After 24 hours it’s looking good, no errors, but it’s still got going through a recover process.  We’re down from 42% to 18% objects misplaced, and our OSDs no longer have any backfill error messages, so looks like we’re on the right path.

[root@osd1 ~]# ceph -s 
  cluster:
    id:     ffdb9e09-fdca-48bb-b7fb-cd17151d5c09
    health: HEALTH_ERR
            1235611/6685016 objects misplaced (18.483%)
            Degraded data redundancy (low space): 5 pgs backfill_toofull
 
  services:
    mon: 3 daemons, quorum osd1,osd2,osd3
    mgr: osd1(active), standbys: osd2
    mds: cephfs-2/2/2 up  {0=osd1=up:active,1=osd2=up:active}, 1 up:standby
    osd: 15 osds: 15 up, 15 in; 57 remapped pgs
 
  data:
    pools:   2 pools, 384 pgs
    objects: 3264k objects, 12342 GB
    usage:   25062 GB used, 18609 GB / 43671 GB avail
    pgs:     1235611/6685016 objects misplaced (18.483%)
             327 active+clean
             49  active+remapped+backfill_wait
             5   active+remapped+backfill_wait+backfill_toofull
             3   active+remapped+backfilling
 
  io:
    recovery: 38584 kB/s, 9 objects/s
 
[root@osd1 ~]# ceph -s 
  cluster:
    id:     ffdb9e09-fdca-48bb-b7fb-cd17151d5c09
    health: HEALTH_ERR
            1235327/6685016 objects misplaced (18.479%)

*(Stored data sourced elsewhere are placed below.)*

-- ==== Sys2Proof/Laws/EvolvesFaults.lean ====
section
/-! SUPPORT. The operations of Machine/Faults.lean evolve the state (Laws/Evolves.lean). -/
namespace Sys2Proof.Machine

theorem poison_evolves {s0 : State} {s : State} {a : Nat} (h : Evolves s0 s) : Evolves s0 (poison s a) := by
  unfold poison
  dsimp only [State.draw]
  repeat' first
    | with_reducible assumption
    | with_reducible apply memWrite_evolves
    | simp only [evolves_update]

theorem sramFault_evolves {s0 : State} {s : State} {n : Fin 16} {st : Option Nat} {a : Nat} (h : Evolves s0 s) : Evolves s0 (sramFault s n st a) := by
  unfold sramFault
  dsimp only
  repeat' first
    | with_reducible assumption
    | with_reducible apply rasLog_evolves
    | with_reducible apply State.count_evolves
    | with_reducible apply State.modPart_evolves
    | with_reducible apply failStepOf_evolves
    | with_reducible apply faultClosure_evolves
    | simp only [evolves_update]
    | intro _
    | split

theorem readFault_evolves {s0 : State} {s : State} {n : Fin 16} {fault : UnitFault} {rs : List (Nat × Nat)} (h : Evolves s0 s) : Evolves s0 (readFault s n fault rs).1 := by
  unfold readFault
  dsimp only
  repeat' first
    | with_reducible assumption
    | with_reducible apply poison_evolves
    | with_reducible apply State.count_evolves
    | simp only [evolves_update]
    | intro _
    | split

theorem afterRead_evolves {s0 : State} {s : State} {n : Fin 16} {st x : Option Nat} (h : Evolves s0 s) : Evolves s0 (afterRead s n st x) := by
  cases x with
  | none => exact h
  | some a => exact sramFault_evolves h

theorem residueFault_evolves {s0 : State} {s : State} {n : Fin 16} {st : Option Nat} {b a row col : Nat} (h : Evolves s0 s) : Evolves s0 (residueFault s n st b a row col) := by
  unfold residueFault
  dsimp only
  repeat' first
    | with_reducible assumption
    | with_reducible apply rasLog_evolves
    | with_reducible apply State.count_evolves
    | with_reducible apply failStepOf_evolves
    | with_reducible apply State.modPart_evolves
    | with_reducible apply faultClosure_evolves
    | simp only [evolves_update]
    | intro _
    | split

theorem cisternUe_evolves {s0 : State} {s : State} {n : Fin 16} {w : Nat} (h : Evolves s0 s) : Evolves s0 (cisternUe s n w) := by
  unfold cisternUe
  dsimp only [State.draw]
  repeat' first
    | with_reducible assumption
    | with_reducible apply putWord_evolves
    | with_reducible apply rasLog_evolves
    | with_reducible apply State.count_evolves
    | with_reducible apply failStep_evolves
    | with_reducible apply faultClosure_evolves
    | simp only [evolves_update]
    | with_reducible apply Evolves.foldl
    | intro _
    | split

theorem cisternResidue_evolves {s0 : State} {s : State} {n : Fin 16} {st : Option Nat} {w : Nat} (h : Evolves s0 s) : Evolves s0 (cisternResidue s n st w) := by
  unfold cisternResidue
  dsimp only
  repeat' first
    | with_reducible assumption
    | with_reducible apply failStepOf_evolves
    | with_reducible apply rasLog_evolves
    | with_reducible apply State.count_evolves

theorem cisternCorrected_evolves {s0 : State} {s : State} {n : Fin 16} {w : Nat} (h : Evolves s0 s) : Evolves s0 (cisternCorrected s n w) := by
  unfold cisternCorrected
  dsimp only
  repeat' first
    | with_reducible assumption
    | with_reducible apply State.count_evolves
    | with_reducible apply State.modPart_evolves
    | simp only [evolves_update]
    | intro _
    | split

end Sys2Proof.Machine
end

            Degraded data redundancy (low space): 5 pgs backfill_toofull
 
  services:
    mon: 3 daemons, quorum osd1,osd2,osd3
    mgr: osd1(active), standbys: osd2
    mds: cephfs-2/2/2 up  {0=osd1=up:active,1=osd2=up:active}, 1 up:standby
    osd: 15 osds: 15 up, 15 in; 57 remapped pgs
 
  data:
    pools:   2 pools, 384 pgs
    objects: 3264k objects, 12342 GB
    usage:   25063 GB used, 18608 GB / 43671 GB avail
    pgs:     1235327/6685016 objects misplaced (18.479%)

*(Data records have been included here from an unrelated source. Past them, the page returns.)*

theorem takeFault_evolves {s0 : State} {s : State} {q : Fin 24} {b : StateBody} (h : Evolves s0 s) : Evolves s0 (takeFault s q b) := by
  unfold takeFault
  repeat' first
    | with_reducible assumption
    | with_reducible apply txFault_evolves
    | with_reducible apply State.modPort_evolves
    | simp only [evolves_update]
    | intro _
    | split

theorem takeLeave_evolves {s0 : State} {s : State} {q : Fin 24} {leave : Bool} (h : Evolves s0 s) : Evolves s0 (takeLeave s q leave) := by
  unfold takeLeave
  repeat' first
    | with_reducible assumption
    | with_reducible apply leavePort_evolves
    | with_reducible apply portEvent_evolves
    | intro _
    | split

theorem takeState_evolves {s0 : State} {s : State} {q : Fin 24} {b : StateBody} (h : Evolves s0 s) : Evolves s0 (takeState s q b) := by
  unfold takeState
  dsimp only
  repeat' first
    | with_reducible assumption
    | with_reducible apply takeIdentity_evolves
    | with_reducible apply takePfail_evolves
    | with_reducible apply takeVerified_evolves
    | with_reducible apply takeLaneCmd_evolves
    | with_reducible apply tryJoin_evolves
    | with_reducible apply takeLeave_evolves
    | with_reducible apply takeFault_evolves
    | simp only [evolves_update]
    | intro _
    | split

theorem takeData_evolves {s0 : State} {s : State} {q : Fin 24} {f : Flit} (h : Evolves s0 s) : Evolves s0 (takeData s q f) := by
  unfold takeData
  repeat' first
    | with_reducible assumption
    | with_reducible apply State.modPort_evolves
    | with_reducible apply setNak_evolves
    | simp only
    | intro _
    | split

theorem noteWeak_evolves {s0 : State} {s : State} {q : Fin 24} {lane : Fin 9} (h : Evolves s0 s) : Evolves s0 (noteWeak s q lane) := by
  unfold noteWeak
  dsimp only
  repeat' first
    | with_reducible assumption
    | with_reducible apply State.modPort_evolves
    | with_reducible apply laneDegraded_evolves
    | simp only [evolves_update]
    | intro _
    | split

theorem noteCodeword_evolves {s0 : State} {s : State} {q : Fin 24} {lane : Fin 9} {k : Nat} (h : Evolves s0 s) : Evolves s0 (noteCodeword s q lane k) := by
  unfold noteCodeword
  dsimp only
  repeat' first
    | with_reducible assumption
    | with_reducible apply State.countPort_evolves
    | with_reducible apply noteWeak_evolves
    | intro _
    | split

theorem lockTag_evolves {s0 : State} {s : State} {q : Fin 24} {tag : Fin 16} (h : Evolves s0 s) : Evolves s0 (lockTag s q tag) := by
  unfold lockTag
  repeat' first
    | with_reducible assumption
    | with_reducible apply State.modPort_evolves

theorem flitArrives_evolves {s0 : State} {s : State} {q : Fin 24} {cw : Codeword} (h : Evolves s0 s) : Evolves s0 (flitArrives s q cw) := by
  unfold flitArrives
  dsimp only
  repeat' first
    | with_reducible assumption
    | with_reducible apply noteCodeword_evolves
    | with_reducible apply setNak_evolves
    | with_reducible apply takeHeader_evolves
    | with_reducible apply lockTag_evolves
    | with_reducible apply takeData_evolves
    | with_reducible apply takeState_evolves
    | with_reducible apply flitState_evolves
    | intro _
    | split

theorem execFlitReceived_evolves {s0 : State} {port : Fin 24} {f : Codeword} {s : State} (h : Evolves s0 s) : Evolved s0 (execFlitReceived port f s) := by
  unfold execFlitReceived
  repeat' first
    | with_reducible assumption
    | with_reducible apply Evolved.next
    | exact Evolved.fault
    | with_reducible apply flitArrives_evolves

theorem execStateFlitReceived_evolves {s0 : State} {port : Fin 24} {f : Codeword} {s : State} (h : Evolves s0 s) : Evolved s0 (execStateFlitReceived port f s) := by
  unfold execStateFlitReceived
  repeat' first
    | with_reducible assumption
    | with_reducible apply Evolved.next
    | exact Evolved.fault
    | with_reducible apply flitArrives_evolves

             327 active+clean
             49  active+remapped+backfill_wait
             5   active+remapped+backfill_wait+backfill_toofull
             3   active+remapped+backfilling
 
  io:
    recovery: 32430 kB/s, 8 objects/s
 
[root@osd1 ~]# ceph osd status
+----+-------------------------+-------+-------+--------+---------+--------+---------+-----------+
| id |           host          |  used | avail | wr ops | wr data | rd ops | rd data |   state   |
+----+-------------------------+-------+-------+--------+---------+--------+---------+-----------+
| 0  | osd1.example.com | 1789G | 1004G |    0   |     0   |    0   |     0   | exists,up |
| 1  | osd2.example.com | 2228G |  566G |    0   |     0   |    0   |     0   | exists,up |
| 2  | osd3.example.com | 2270G |  524G |    0   |     0   |    0   |     0   | exists,up |
| 3  | osd4.example.com | 2164G |  629G |    0   |     0   |    0   |     0   | exists,up |
| 4  | osd1.example.com | 2069G |  725G |    0   |     0   |    0   |     0   | exists,up |
| 5  | osd1.example.com | 1454G | 1339G |    0   |     0   |    0   |     0   | exists,up |
| 6  | osd2.example.com |  485G |  446G |    0   |     0   |    0   |     0   | exists,up |
| 7  | osd3.example.com |  437G |  494G |    0   |     0   |    0   |     0   | exists,up |
| 8  | osd3.example.com |  627G |  303G |    0   |     0   |    0   |     0   | exists,up |
| 9  | osd4.example.com |  771G |  159G |    0   |     0   |    0   |     0   | exists,up |
| 10 | osd4.example.com |  339G |  591G |    0   |     0   |    0   |     0   | exists,up |
| 11 | osd5.example.com | 2464G | 3124G |    0   |     0   |    0   |     0   | exists,up |
| 12 | osd5.example.com | 2174G | 3414G |    0   |     0   |    0   |     0   | exists,up |
| 13 | osd5.example.com | 3418G | 2170G |    0   |     0   |    0   |     0   | exists,up |
| 14 | osd5.example.com | 2367G | 3112G |    0   |     0   |    0   |     0   | exists,up |
+----+-------------------------+-------+-------+--------+---------+--------+---------+-----------+
[root@osd1 ~]# 

The recovery process is looking good.  I’ll check back again tomorrow to make sure it’s finished and all of our alerts have cleared.

Once that is done I’ll make one more adjustment on the pg_num to bring it up to the right level for the number of our OSDs.